Handle NULLs

  • I have a situation where I'm querying two tables, each that has up to two hobbies listed. The first table has hobby1 and hobby2, and the second table has hobby3 and hobby4. It's possible for there to be values in any of the fields. So, it could look like:

    hobby1, hobby2, hobby3, hobby4

    basketball, tennis, NULL, NULL

    or

    hobby1, hobby2, hobby3, hobby4

    NULL, NULL, basketball, tennis

    However, it could also look like:

    hobby1, hobby2, hobby3, hobby4

    basketball, NULL, tennis, NULL

    Ideally, I want it to look like the first example, where the values are brought to the left. I could use COALESCE in the first and second examples and have it work, but it wouldn't work on the third example. Any ideas how I could get something like the third example to look like the first one?

    Mike

    Mike Scalise, PMP
    https://www.michaelscalise.com

  • This is ugly and it would kill performance on large rowsets, but it works:

    DECLARE @hobby1 NVARCHAR(50),

    @hobby2 NVARCHAR(50),

    @hobby3 NVARCHAR(50),

    @hobby4 NVARCHAR(50);

    DECLARE hobbiesCursor CURSOR FOR

    SELECT hobby1, hobby2, hobby3, hobby4

    FROM Hobbies

    OPEN hobbiesCursor;

    FETCH NEXT FROM hobbiesCursor

    INTO @hobby1, @hobby2, @hobby3, @hobby4;

    WHILE @@FETCH_STATUS = 0

    BEGIN

    DECLARE @i INT = 0;

    WHILE @i < 3

    BEGIN

    IF @hobby1 IS NULL

    BEGIN

    SET @hobby1 = @hobby2;

    SET @hobby2 = @hobby3;

    SET @hobby3 = @hobby4;

    SET @hobby4 = NULL;

    END

    SET @i += 1;

    END

    SET @i = 0;

    WHILE @i < 2

    BEGIN

    IF @hobby2 IS NULL

    BEGIN

    SET @hobby2 = @hobby3;

    SET @hobby3 = @hobby4;

    SET @hobby4 = NULL;

    END

    SET @i += 1;

    END

    IF @hobby3 IS NULL

    BEGIN

    SET @hobby3 = @hobby4;

    SET @hobby4 = NULL;

    END

    PRINT 'Hobby 1 ' + @hobby1;

    PRINT 'Hobby 2 ' + @hobby2;

    PRINT 'Hobby 3 ' + COALESCE( @hobby3, 'NULL' );

    PRINT 'Hobby 4 ' + COALESCE( @hobby4, 'NULL' );

    FETCH NEXT FROM hobbiesCursor

    INTO @hobby1, @hobby2, @hobby3, @hobby4;

    END;

    CLOSE hobbiesCursor;

    DEALLOCATE hobbiesCursor;

  • Why not normalize the data and do away with the entire issue? Having repeating data in multiple columns is a basic violation of first normal form, so you will end up having lots of issues like the one you mentioned.

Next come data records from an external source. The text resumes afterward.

/-- The next ready team of a launch from number t on; stuck: among those a core is reserved for (R201), since what fits nowhere keeps every other team of its launch out. -/
def State.readyFrom (s : State) (lid t : Nat) (stuck : Bool) : Option Nat :=
  let l := s.launch lid
  if !s.startable l then none
  else if stuck then
    (sortBy (fun a b => decide (a ≤ b)) ((s.dsp.reserve.filter fun r => r.2.1 == lid).map fun r => r.2.2.1)).find? fun x => decide (t ≤ x) && s.teamReady l x
  else firstFrom (s.teamReady l) 1 (l.teams - t) t
/-- Places the ready teams of a launch without DET into idle rows from team t on, n of them tried (R213, R215). -/
def State.fillFree (lid : Nat) : Nat → Nat → Bool → State → State
  | 0, _, _, s => s
  | n + 1, t0, stuck, s =>
    match s.readyFrom lid t0 stuck with
    | none => s
    | some t =>
      match (s.steered (s.launch lid)).findSome? fun c => (s.spotOn lid t c.1 c.2).map fun b => (c, b) with
      | none => State.fillFree lid n (t + 1) true s
      | some (c, b) => State.fillFree lid n (t + 1) false (s.placeTeam lid t c.1 c.2 b.1 b.2)
/-- One team for each core of a DET launch, in ascending order of team; then again until none fits (R214). -/
def State.fillDet (lid : Nat) : Nat → State → State
  | 0, s => s
  | n + 1, s =>
    let l := s.launch lid
    if !s.startable l then s
    else
      let next := ((List.range l.logical).zip (coreList l.dies)).filterMap fun k =>
        match l.nextOn k.1 with
        | some t => if s.teamReady l t && s.coreOk l k.2.1 then some (t, k.2) else none
        | none => none
      let s1 := (sortBy (fun a b => decide (a.1 ≤ b.1)) next).foldl (fun s p =>
        match s.spotOn lid p.1 p.2.1 p.2.2 with
        | none => s
        | some b => s.placeTeam lid p.1 p.2.1 p.2.2 b.1 b.2) s
      if s1.dsp.nextTid = s.dsp.nextTid then s else State.fillDet lid n s1
/-- Places the ready teams of every live launch into idle rows (R213). A package has 2560 rows. -/
def State.fillIdle (s : State) : State :=
  s.liveSorted.foldl (fun s p => if p.2.det then State.fillDet p.1 16 s else State.fillFree p.1 2570 0 false s) s

-- saved teams (R424, R440) ---------------------------------------------------

/-- The stop with which a restored group enters its handler (R424): reason 4, no interrupted point. -/
def restoreTrap (area : W64) : Trap :=
  { code := Code.restore, reason := 4, lane := noLane, d0 := area, d1 := 0, word := 0, func := 0, double := false, opn := false }

/-- A saved team takes a row of a core where it fits: its groups to recreate are loading, the others have retired (R366, R424). -/
def State.placeSaved (s : State) (tid sock core : Nat) (area : Option W64) : Option State :=
  let t := s.team tid
  match s.spotOn t.lid t.idx sock core with
  | none => none
  | some (bank, row) =>
    let l := s.launch t.lid
    let pos := s.freePos sock core bank
    let gs := (List.range l.groups).zip t.groups |>.map fun p =>
      let g := { Group.fresh l.kernel (pos.getD p.1 0) (1 + l.prio / 32) [] with courses := p.2.courses, phase := p.2.phase, reelSince := p.2.reelSince, frames := [], noPoint := true, trap := area.map restoreTrap }
      if t.restoreLive.getLsbD p.1 then g else { g with status := .out, active := 0, ended := 0xFFFFFFFF, trap := none }
    some (s.putInRow (t.kept (s.fifoFree sock core)) t.lid t.idx sock core bank row tid gs)

/-- The team that DSP_RESTORE places is placed when every group of it has left its handler and it fits (R424). GO clears too when the team is gone (log 24). -/
def State.placeRestored (s : State) : State :=
  let r := s.dsp.restore
  if !r.getLsbD 63 then s
  else match s.teams.find? fun p => p.2.waitRestore && p.2.state == .saved && !s.doff.teams.contains p.1 with
    | none => { s with dsp := { s.dsp with restore := r &&& 0x7FFFFFFFFFFFFFFF } }
    | some p =>
      if s.away p.2.job || !p.2.groups.all (fun g => g.status == .out) then s
      else match s.placeSaved p.1 (fieldNat r.toNat 62 61) (fieldNat r.toNat 60 55) (some (r &&& 0x000FFFFFFFFFFFC0)) with
        | none => s
        | some s1 => { s1 with dsp := { s1.dsp with restore := r &&& 0x7FFFFFFFFFFFFFFF } }

/-- Teams of a Doff's directory go back to their cores (R440 step 1): without DET, where that core is gone, to the lowest core on which they fit. -/
def State.placeDoffed (s : State) : State :=
  if !s.doff.busy || s.doff.phase != 6 then s
  else s.doff.teams.foldl (fun s tid =>
    let t := s.team tid
    let l := s.launch t.lid
    if t.state != .saved || !t.waitRestore then s
    else
      let here := if s.inService t.sock then [(t.sock, t.core)] else if l.det then [] else coreList ((s.partDies l.part).filter s.inService)
      (here.findSome? fun c => s.placeSaved tid c.1 c.2 none).getD s) s

/-- Reservations whose team can still start. -/
def State.trimReserve (s : State) : State :=
  { s with dsp := { s.dsp with reserve := s.dsp.reserve.filter fun r => let l := s.launch r.2.1; l.live && !l.failed && l.status.isNone && !l.started.contains r.2.2.1 } }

    ----------------------------------------------------------------------------------
    Your lack of planning does not constitute an emergency on my part...unless you're my manager...or a director and above...or a really loud-spoken end-user..All right - what was my emergency again?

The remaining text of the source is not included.